Copy the lines below that contain "workAt".

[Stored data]
• • • • • • •
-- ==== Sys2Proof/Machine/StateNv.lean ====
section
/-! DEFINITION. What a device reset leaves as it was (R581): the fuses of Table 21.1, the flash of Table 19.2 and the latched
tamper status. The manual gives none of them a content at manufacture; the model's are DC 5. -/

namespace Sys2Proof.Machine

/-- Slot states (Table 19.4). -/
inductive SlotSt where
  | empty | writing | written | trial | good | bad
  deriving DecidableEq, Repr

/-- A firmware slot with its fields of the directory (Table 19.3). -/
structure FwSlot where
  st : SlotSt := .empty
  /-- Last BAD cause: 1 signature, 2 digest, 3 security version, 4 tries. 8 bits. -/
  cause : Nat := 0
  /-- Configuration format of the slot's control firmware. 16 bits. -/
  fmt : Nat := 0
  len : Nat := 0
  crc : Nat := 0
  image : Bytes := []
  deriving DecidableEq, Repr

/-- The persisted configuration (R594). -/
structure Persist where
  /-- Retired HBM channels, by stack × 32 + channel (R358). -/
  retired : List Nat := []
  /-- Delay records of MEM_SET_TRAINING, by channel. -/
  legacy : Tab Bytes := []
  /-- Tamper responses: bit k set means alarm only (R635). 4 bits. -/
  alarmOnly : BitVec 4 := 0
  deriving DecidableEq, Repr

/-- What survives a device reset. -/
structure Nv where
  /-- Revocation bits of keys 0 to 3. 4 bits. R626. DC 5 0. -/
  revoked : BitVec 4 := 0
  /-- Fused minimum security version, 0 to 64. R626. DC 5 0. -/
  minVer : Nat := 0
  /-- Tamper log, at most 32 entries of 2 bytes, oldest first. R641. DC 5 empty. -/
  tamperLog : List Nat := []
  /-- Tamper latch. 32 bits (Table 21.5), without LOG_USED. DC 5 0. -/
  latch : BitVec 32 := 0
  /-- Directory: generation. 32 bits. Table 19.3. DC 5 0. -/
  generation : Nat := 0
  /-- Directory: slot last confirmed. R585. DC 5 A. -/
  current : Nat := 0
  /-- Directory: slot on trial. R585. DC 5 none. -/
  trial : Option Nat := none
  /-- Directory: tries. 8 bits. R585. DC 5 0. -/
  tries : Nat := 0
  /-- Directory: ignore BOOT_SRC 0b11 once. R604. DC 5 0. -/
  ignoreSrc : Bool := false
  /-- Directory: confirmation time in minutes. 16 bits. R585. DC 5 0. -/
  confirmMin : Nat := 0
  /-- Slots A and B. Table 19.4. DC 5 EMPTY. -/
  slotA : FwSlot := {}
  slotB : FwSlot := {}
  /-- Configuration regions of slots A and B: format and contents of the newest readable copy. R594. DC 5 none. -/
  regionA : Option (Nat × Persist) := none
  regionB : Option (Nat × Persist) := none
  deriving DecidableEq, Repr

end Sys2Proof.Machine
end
• • • • • • •
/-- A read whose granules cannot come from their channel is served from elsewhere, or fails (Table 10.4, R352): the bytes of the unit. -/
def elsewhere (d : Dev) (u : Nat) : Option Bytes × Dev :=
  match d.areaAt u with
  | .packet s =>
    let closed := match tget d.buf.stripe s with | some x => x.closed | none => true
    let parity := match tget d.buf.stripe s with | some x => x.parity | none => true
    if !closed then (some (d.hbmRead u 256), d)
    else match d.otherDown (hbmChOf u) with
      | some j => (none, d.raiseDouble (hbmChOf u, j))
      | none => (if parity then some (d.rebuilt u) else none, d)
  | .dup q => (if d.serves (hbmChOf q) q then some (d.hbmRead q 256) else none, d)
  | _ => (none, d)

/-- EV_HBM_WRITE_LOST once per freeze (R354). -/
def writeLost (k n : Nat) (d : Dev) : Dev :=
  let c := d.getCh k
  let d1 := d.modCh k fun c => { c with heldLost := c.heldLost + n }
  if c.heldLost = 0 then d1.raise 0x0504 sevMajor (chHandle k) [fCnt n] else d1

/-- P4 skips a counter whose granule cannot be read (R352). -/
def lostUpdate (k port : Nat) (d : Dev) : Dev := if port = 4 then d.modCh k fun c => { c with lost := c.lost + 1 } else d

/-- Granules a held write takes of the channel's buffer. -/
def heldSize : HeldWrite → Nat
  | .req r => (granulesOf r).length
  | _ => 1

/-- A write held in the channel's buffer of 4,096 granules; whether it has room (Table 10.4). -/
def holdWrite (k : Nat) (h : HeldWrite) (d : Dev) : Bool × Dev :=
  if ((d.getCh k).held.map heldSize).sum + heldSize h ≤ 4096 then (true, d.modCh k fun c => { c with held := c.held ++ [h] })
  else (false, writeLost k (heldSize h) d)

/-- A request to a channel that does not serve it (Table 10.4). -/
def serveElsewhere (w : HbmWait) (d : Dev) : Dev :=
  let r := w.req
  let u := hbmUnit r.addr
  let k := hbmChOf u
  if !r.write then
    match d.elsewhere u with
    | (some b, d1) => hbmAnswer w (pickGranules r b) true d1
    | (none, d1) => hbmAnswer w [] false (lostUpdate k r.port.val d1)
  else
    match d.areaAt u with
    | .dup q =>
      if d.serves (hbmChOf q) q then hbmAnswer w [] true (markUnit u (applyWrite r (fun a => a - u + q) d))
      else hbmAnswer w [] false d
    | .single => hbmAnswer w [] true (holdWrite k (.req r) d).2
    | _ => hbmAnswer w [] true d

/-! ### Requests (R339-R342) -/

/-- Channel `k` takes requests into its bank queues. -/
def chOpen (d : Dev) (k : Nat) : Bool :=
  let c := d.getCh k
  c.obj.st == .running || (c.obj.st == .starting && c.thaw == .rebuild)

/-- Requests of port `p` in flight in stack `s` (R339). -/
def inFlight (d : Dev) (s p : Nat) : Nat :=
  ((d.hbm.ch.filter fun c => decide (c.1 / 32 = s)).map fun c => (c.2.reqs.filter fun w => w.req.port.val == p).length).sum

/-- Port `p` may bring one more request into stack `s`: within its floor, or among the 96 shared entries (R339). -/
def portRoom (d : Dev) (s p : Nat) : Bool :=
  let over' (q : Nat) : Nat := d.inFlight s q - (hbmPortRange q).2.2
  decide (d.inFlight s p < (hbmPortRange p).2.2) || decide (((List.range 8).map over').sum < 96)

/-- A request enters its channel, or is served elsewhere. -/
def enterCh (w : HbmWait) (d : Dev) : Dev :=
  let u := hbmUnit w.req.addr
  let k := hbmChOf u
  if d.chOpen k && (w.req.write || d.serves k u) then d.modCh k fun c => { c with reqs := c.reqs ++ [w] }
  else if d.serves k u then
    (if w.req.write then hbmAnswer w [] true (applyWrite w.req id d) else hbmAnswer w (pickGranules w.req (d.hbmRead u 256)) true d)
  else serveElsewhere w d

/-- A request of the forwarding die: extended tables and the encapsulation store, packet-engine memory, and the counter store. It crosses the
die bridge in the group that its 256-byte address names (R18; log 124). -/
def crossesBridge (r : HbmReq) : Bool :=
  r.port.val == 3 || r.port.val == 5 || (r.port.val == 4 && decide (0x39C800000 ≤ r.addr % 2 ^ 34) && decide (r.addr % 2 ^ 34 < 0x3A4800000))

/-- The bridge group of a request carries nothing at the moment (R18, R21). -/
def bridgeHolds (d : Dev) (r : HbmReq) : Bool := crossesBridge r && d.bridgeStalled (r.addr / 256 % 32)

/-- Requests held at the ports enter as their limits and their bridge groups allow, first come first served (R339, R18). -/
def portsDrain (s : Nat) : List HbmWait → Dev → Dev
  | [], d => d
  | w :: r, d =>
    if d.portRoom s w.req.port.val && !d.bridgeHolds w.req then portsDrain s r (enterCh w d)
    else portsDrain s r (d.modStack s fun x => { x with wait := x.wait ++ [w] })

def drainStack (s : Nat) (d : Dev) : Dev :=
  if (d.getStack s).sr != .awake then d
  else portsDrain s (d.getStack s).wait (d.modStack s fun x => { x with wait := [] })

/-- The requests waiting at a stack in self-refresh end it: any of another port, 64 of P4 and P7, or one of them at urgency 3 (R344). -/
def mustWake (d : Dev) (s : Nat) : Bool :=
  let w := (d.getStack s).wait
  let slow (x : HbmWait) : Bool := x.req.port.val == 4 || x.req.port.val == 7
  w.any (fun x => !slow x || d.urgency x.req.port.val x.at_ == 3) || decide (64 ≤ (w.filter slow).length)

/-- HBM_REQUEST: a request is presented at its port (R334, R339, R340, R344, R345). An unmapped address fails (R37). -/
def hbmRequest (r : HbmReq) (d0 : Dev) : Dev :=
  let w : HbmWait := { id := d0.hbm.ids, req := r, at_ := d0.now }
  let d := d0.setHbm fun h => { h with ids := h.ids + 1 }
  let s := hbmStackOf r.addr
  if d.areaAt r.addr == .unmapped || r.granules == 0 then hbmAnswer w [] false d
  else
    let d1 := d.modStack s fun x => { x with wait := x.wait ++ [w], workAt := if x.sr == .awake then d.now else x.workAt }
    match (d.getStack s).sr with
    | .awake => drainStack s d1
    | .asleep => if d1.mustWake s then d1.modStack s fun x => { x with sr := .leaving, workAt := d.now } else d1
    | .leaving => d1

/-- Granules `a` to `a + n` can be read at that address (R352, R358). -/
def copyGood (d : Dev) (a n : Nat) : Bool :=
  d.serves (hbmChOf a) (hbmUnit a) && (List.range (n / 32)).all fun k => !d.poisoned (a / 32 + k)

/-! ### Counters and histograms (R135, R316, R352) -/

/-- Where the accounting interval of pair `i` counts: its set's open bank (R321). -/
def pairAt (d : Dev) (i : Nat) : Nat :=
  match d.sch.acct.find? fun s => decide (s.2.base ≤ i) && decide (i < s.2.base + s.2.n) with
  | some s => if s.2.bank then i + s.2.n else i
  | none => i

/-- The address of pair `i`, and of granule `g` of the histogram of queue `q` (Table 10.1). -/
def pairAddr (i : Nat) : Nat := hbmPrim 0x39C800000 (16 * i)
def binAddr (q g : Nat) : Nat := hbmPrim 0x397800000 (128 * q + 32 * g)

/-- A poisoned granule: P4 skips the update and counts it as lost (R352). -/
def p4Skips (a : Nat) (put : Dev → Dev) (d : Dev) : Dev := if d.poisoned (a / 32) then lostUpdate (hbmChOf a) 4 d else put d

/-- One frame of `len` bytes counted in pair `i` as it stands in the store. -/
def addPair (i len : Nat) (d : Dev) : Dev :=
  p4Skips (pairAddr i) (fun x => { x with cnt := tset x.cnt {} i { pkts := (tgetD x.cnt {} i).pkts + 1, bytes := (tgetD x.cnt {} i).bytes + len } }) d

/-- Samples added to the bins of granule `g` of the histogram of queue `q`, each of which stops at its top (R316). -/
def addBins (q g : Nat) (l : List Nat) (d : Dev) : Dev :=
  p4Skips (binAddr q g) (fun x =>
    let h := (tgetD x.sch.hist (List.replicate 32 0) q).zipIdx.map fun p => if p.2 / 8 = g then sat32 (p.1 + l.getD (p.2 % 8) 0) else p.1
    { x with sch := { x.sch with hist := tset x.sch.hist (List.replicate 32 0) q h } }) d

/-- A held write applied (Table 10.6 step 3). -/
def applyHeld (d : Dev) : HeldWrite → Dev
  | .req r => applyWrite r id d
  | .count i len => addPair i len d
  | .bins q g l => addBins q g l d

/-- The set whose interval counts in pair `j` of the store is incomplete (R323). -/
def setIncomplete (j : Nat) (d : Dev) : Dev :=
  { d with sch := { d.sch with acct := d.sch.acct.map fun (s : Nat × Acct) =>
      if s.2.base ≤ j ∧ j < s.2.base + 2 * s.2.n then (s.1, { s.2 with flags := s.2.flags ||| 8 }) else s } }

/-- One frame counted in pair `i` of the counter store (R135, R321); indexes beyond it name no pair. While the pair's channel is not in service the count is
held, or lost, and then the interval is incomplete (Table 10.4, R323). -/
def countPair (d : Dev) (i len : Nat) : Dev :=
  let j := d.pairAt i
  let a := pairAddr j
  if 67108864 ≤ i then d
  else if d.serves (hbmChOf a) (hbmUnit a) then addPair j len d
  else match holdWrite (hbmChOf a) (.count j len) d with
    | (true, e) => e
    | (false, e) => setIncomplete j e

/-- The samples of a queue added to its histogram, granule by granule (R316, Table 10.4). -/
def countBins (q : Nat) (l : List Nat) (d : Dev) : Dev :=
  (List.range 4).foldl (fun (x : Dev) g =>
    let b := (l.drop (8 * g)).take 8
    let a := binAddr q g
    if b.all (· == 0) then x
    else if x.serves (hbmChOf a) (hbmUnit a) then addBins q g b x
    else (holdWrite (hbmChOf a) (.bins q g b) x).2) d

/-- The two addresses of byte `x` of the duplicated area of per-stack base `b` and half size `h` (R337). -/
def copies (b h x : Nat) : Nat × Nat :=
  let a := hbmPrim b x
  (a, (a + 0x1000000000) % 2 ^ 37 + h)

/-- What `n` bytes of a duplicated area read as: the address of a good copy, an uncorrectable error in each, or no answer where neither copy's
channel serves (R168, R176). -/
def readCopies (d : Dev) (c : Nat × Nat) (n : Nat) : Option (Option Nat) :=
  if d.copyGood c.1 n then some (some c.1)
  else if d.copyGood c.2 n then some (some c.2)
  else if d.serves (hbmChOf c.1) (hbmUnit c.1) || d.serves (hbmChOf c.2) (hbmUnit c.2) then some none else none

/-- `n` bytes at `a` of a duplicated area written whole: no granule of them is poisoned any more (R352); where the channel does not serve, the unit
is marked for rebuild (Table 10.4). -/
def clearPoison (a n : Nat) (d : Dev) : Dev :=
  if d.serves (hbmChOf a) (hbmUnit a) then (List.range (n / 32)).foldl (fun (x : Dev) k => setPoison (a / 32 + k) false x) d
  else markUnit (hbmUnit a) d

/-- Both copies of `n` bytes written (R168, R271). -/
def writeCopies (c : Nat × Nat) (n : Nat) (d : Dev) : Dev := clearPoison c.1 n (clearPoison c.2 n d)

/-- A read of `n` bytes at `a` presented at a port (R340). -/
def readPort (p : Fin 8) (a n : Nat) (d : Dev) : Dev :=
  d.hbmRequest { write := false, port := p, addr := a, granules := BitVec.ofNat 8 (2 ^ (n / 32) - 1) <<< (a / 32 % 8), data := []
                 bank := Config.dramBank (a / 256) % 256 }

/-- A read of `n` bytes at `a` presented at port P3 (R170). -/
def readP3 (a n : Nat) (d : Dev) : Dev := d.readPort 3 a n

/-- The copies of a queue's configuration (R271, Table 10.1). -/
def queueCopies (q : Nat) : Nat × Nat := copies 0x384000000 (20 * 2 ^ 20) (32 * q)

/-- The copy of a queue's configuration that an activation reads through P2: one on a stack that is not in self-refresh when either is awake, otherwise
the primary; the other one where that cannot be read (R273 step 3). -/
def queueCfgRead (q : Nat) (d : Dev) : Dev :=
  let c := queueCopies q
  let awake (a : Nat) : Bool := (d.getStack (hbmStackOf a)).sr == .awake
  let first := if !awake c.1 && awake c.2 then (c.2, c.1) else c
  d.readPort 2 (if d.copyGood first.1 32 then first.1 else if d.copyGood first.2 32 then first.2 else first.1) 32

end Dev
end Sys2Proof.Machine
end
• • • • • • •
▶ [TASK RESULT]:
    let d1 := d.modStack s fun x => { x with wait := x.wait ++ [w], workAt := if x.sr == .awake then d.now else x.workAt }
    | .asleep => if d1.mustWake s then d1.modStack s fun x => { x with sr := .leaving, workAt := d.now } else d1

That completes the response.